What to work on –
The answer must consist of each line below that holds the word "field", copied as it stands.

═══ Exercise data ═══

-- ==== Sys2Proof/Tests/Slice0.lean ====
section
/-! SUPPORT. Tests: the checks of WellFormed on terms that break each, the values that the spec works out, single commands on
small states, and for every statement with hypotheses a state and operands that meet them. -/
namespace Sys2Proof.Machine

-- One theorem at a time: each `decide +kernel` waits for the kernel's check of all before it, and waiting together they
-- would take a thread each.
set_option Elab.async false

/-! ### Ill-formed terms -/

/-- A number wider than the field that carries it is refused. -/
theorem test_illformed_numbers : ([
    .scrubSegmentCheck 65536 0,
    .wakeScrubPass [0, 65536],
    .onTimeEnd 0 .trip 0 65536,
    .ovSnuff 0 65536,
    .uvComparatorChange 0 65536,
    .llFrameBoundary 0 65537 false,
    .ovCreditReturn 0 1 256,
    .windowLineFetch false 512,
    .hbRecovery 11,
    .hbCtrlRecover 11,
    .hbSetPointer .held 0,
    .hbSetPointer (.high 0) 1,
    .hbSetPointer (.both 0 0) 65537,
    .eccError (.page 8192) false,
    .eccError (.index 131072) false] : List Instr).all (fun c => !wellFormed c) = true := by decide +kernel

/-- A read of no byte, and one of more bytes than the register space, is refused (R384). -/
theorem test_illformed_counts : ([
    .phResRead 0 0,
    .railResRead 0 0,
    .ctResRead 0 0,
    .hkResRead 0,
    .thResRead 0,
    .huResRead 0,
    .evTimeRead 0,
    .tallyRead 0 0,
    .ovTimeRead 0,
    .lgRecInfoRead 0,
    .ledgerWindowRead 0 0,
    .patternWindowRead 0 0,
    .phResRead 0 65537,
    .railResRead 0 65537,
    .ctResRead 0 65537,
    .hkResRead 65537,
    .thResRead 65537,
    .huResRead 65537,
    .evTimeRead 65537,
    .tallyRead 0 65537,
    .ovTimeRead 65537,
    .lgRecInfoRead 65537,
    .ledgerWindowRead 0 65537,
    .patternWindowRead 0 65537,
    .ovRdReq 0 .good ⟨false, false, false, false, 0, 0, 0, false, 0, 0, 0⟩ 0 0,
    .ovRdReq 0 .good ⟨false, false, false, false, 0, 0, 0, false, 0, 0, 0⟩ 0 65537] : List Instr).all (fun c => !wellFormed c) = true := by decide +kernel

/-- A payload longer than its field is refused. -/
theorem test_illformed_payloads : ([
    .testEnter 0 ⟨none, 0⟩ (List.replicate 1025 0),
    .ovWrReq 0 .good ⟨false, false, false, false, 0, 0, 0, false, 0, 0, 0⟩ 0 (List.replicate 511 0),
    .ovResp 0 .good ⟨false, false, false, false, 0, 0, 0, false, 0, 0, 0⟩ 0 (List.replicate 511 0),
    .ovSnaprec 0 .good ⟨false, false, false, false, 0, 0, 0, false, 0, 0, 0⟩ (List.replicate 513 0),
    .ovImgData 0 .good ⟨false, false, false, false, 0, 0, 0, false, 0, 0, 0⟩ 0 0 (List.replicate 505 0),
    .ovFrameForward 0 .good (.cN 1 0 ⟨false, false, false, false, 0, 0, 0, false, 0, 0, 0⟩ (List.replicate 513 0)),
    .spStageBegin 0 ⟨none, 0⟩ (List.replicate 1025 0),
    .spStageData 0 ⟨none, 0⟩ 0 (List.replicate 1025 0),
    .spMemWrite 0 ⟨none, 0⟩ 0 0 (List.replicate 1025 0),
    .spKeyWrite 0 ⟨none, 0⟩ 0 (List.replicate 1025 0),
    .spOpen 0 ⟨some [7], 0⟩ 0,
    .spInfo 0 ⟨some (List.replicate 1041 0), 0⟩,
    .spUnknownCommand 0x10 0 ⟨none, 0⟩,
    .plStream true ⟨false, 0, (List.replicate 541 0)⟩,
    .ledgerBlockWrite 0 (List.replicate 31 0) 0,
    .registerWrite 0 (List.replicate 65537 0)] : List Instr).all (fun c => !wellFormed c) = true := by decide +kernel

/-- A class-0 frame whose HOPS needs more than 4 bits is refused. -/
theorem test_illformed_class_zero : ([
    .ovTrip 0 .good ⟨true, false, 16, 0, false, 0, 0, 0, 0⟩,
    .ovYield 0 .good ⟨true, false, 16, 0, false, 0, 0, 0, 0⟩,
    .ovSummary 0 .good ⟨true, false, 16, 0, false, 0, 0, 0, 0⟩,
    .ovBarAck 0 .good ⟨true, false, 16, 0, false, 0, 0, 0, 0⟩,
    .ovSnapAck 0 .good ⟨true, false, 16, 0, false, 0, 0, 0, 0⟩,
    .ovTmark 0 .good ⟨true, false, 16, 0, false, 0, 0, 0, 0⟩,
    .ovBarrier 0 .good ⟨true, false, 16, 0, false, 0, 0, 0, 0⟩,
    .ovSnap 0 .good ⟨true, false, 16, 0, false, 0, 0, 0, 0⟩,
    .ovReset 0 .good ⟨true, false, 16, 0, false, 0, 0, 0, 0⟩,
    .ovFtrip 0 .good ⟨true, false, 16, 0, false, 0, 0, 0, 0⟩,
    .ovFstart 0 .good ⟨true, false, 16, 0, false, 0, 0, 0, 0⟩,
    .ovRootchg 0 .good ⟨true, false, 16, 0, false, 0, 0, 0, 0⟩,
    .ovFrameForward 0 .good (.c0 0 ⟨true, false, 16, 0, false, 0, 0, 0, 0⟩),
    .ovFrameForward 0 .good (.c0 64 ⟨true, false, 0, 0, false, 0, 0, 0, 0⟩)] : List Instr).all (fun c => !wellFormed c) = true := by decide +kernel

/-- A header whose HOPS needs more than 4 bits, a CLASS or a TYPE that there is not, and a 32-bit number too large are refused. -/
theorem test_illformed_headers : ([
    .ovEnum 0 .good ⟨false, false, false, false, 16, 0, 0, false, 0, 0, 0⟩,
    .ovCount 0 .good ⟨false, false, false, false, 16, 0, 0, false, 0, 0, 0⟩ 0,
    .ovCount 0 .good ⟨false, false, false, false, 0, 0, 0, false, 0, 0, 0⟩ 4294967296,
    .ovAssign 0 .good ⟨false, false, false, false, 16, 0, 0, false, 0, 0, 0⟩ 0 0,
    .ovAssign 0 .good ⟨false, false, false, false, 0, 0, 0, false, 0, 0, 0⟩ 4294967296 0,
    .ovAssign 0 .good ⟨false, false, false, false, 0, 0, 0, false, 0, 0, 0⟩ 0 4294967296,
    .ovGraft 0 .good ⟨false, false, false, false, 16, 0, 0, false, 0, 0, 0⟩ 0 0,
    .ovGraft 0 .good ⟨false, false, false, false, 0, 0, 0, false, 0, 0, 0⟩ 4294967296 0,
    .ovUngraft 0 .good ⟨false, false, false, false, 16, 0, 0, false, 0, 0, 0⟩ 0 0,
    .ovUngraft 0 .good ⟨false, false, false, false, 0, 0, 0, false, 0, 0, 0⟩ 0 4294967296,
    .ovRdReq 0 .good ⟨false, false, false, false, 16, 0, 0, false, 0, 0, 0⟩ 0 2,
    .ovWrReq 0 .good ⟨false, false, false, false, 16, 0, 0, false, 0, 0, 0⟩ 0 [],
    .ovResp 0 .good ⟨false, false, false, false, 16, 0, 0, false, 0, 0, 0⟩ 0 [],
    .ovTime 0 .good ⟨false, false, false, false, 16, 0, 0, false, 0, 0, 0⟩ 0 0 0,
    .ovRole 0 .good ⟨false, false, false, false, 16, 0, 0, false, 0, 0, 0⟩ true,
    .ovShareSp 0 .good ⟨false, false, false, false, 16, 0, 0, false, 0, 0, 0⟩ 0,
    .ovCap 0 .good ⟨false, false, false, false, 16, 0, 0, false, 0, 0, 0⟩ 0,
    .ovActivate 0 .good ⟨false, false, false, false, 16, 0, 0, false, 0, 0, 0⟩ ⟨0, 0, 0, 0⟩,
    .ovEvrec 0 .good ⟨false, false, false, false, 16, 0, 0, false, 0, 0, 0⟩ ⟨0, 0, 0, 0, 0⟩,
    .ovSnaprec 0 .good ⟨false, false, false, false, 16, 0, 0, false, 0, 0, 0⟩ [],
    .ovImgData 0 .good ⟨false, false, false, false, 16, 0, 0, false, 0, 0, 0⟩ 0 0 [],
    .ovFrameForward 0 .good (.cN 0 0 ⟨false, false, false, false, 0, 0, 0, false, 0, 0, 0⟩ []),
    .ovFrameForward 0 .good (.cN 4 0 ⟨false, false, false, false, 0, 0, 0, false, 0, 0, 0⟩ []),
    .ovFrameForward 0 .good (.cN 1 64 ⟨false, false, false, false, 0, 0, 0, false, 0, 0, 0⟩ []),
    .ovFrameForward 0 .good (.cN 1 0 ⟨false, false, false, false, 16, 0, 0, false, 0, 0, 0⟩ [])] : List Instr).all (fun c => !wellFormed c) = true := by decide +kernel

/-- A STATE frame with a full list of each kind. -/
def fullState : TwinShared :=
  { clock := 0, tick := 0, ports := List.replicate 8 ⟨0, 0, 0, 0, 0, 0, [], [], none⟩, huState := 0, rideAt := 0, rideAh := (0, 1)
    carts := List.replicate 16 ⟨0, 0, false, false, false, 0, 0, 0, 0, 0, none, none, 0, none, false, false⟩, counters := List.replicate 16 (0, 0)
    cap := 0, capRoot := 0, dimK := 0, domains := List.replicate 8 0
    plans := List.replicate 8 ⟨0, false, false, none, none, [], false, false, none⟩
    slots := List.replicate 48 ⟨0, 0, 0, 0, 0, false, false, false⟩, active := List.replicate 24 0, degr := 0, twinAddr := 0 }

/-- A HEALTH frame of a unit that has nothing to report. -/
def health0 : Health := ⟨0, false, 0, false, 0, 0, 0, 0, [], 0, false, 0, false, 0, false, 0, 0, 0⟩

/-- A frame of the pair link or a LINK frame with a field too wide, or with a list of the wrong length, is refused. -/
theorem test_illformed_twin : ([
    .plSync true [⟨0, 256, 0, 0⟩],
    .plSync true [⟨0, 0, 65536, 0⟩],
    .plSync true (List.replicate 25 ⟨0, 0, 0, 0⟩),
    .plHealth true { health0 with role := 4 },
    .plHealth true { health0 with marks := List.replicate 25 (0, 0) },
    .plState true { fullState with ports := [] },
    .plState true { fullState with carts := [] },
    .plState true { fullState with counters := [] },
    .plState true { fullState with domains := [] },
    .plState true { fullState with plans := [] },
    .plState true { fullState with slots := [] },
    .plState true { fullState with active := [] },
    .plReport true ⟨none, [none, none, none], List.replicate 25 (0, 0)⟩,
    .plReport true ⟨none, [], []⟩,
    .ovLinkFrame 0 .good ⟨4, false, false, 0, 0, 0, (0, 0, 0), 0, false⟩,
    .ovLinkFrame 0 .good ⟨3, false, false, 16, 0, 0, (0, 0, 0), 0, false⟩,
    .ovLinkFrame 0 .good ⟨3, false, false, 0, 0, 4294967296, (0, 0, 0), 0, false⟩,
    .ovLinkFrame 0 .good ⟨3, false, false, 0, 0, 0, (0, 0, 0), 65536, false⟩] : List Instr).all (fun c => !wellFormed c) = true := by decide +kernel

═══

Reply –
/-- A number wider than the field that carries it is refused. -/
/-- A payload longer than its field is refused. -/
/-- A frame of the pair link or a LINK frame with a field too wide, or with a list of the wrong length, is refused. -/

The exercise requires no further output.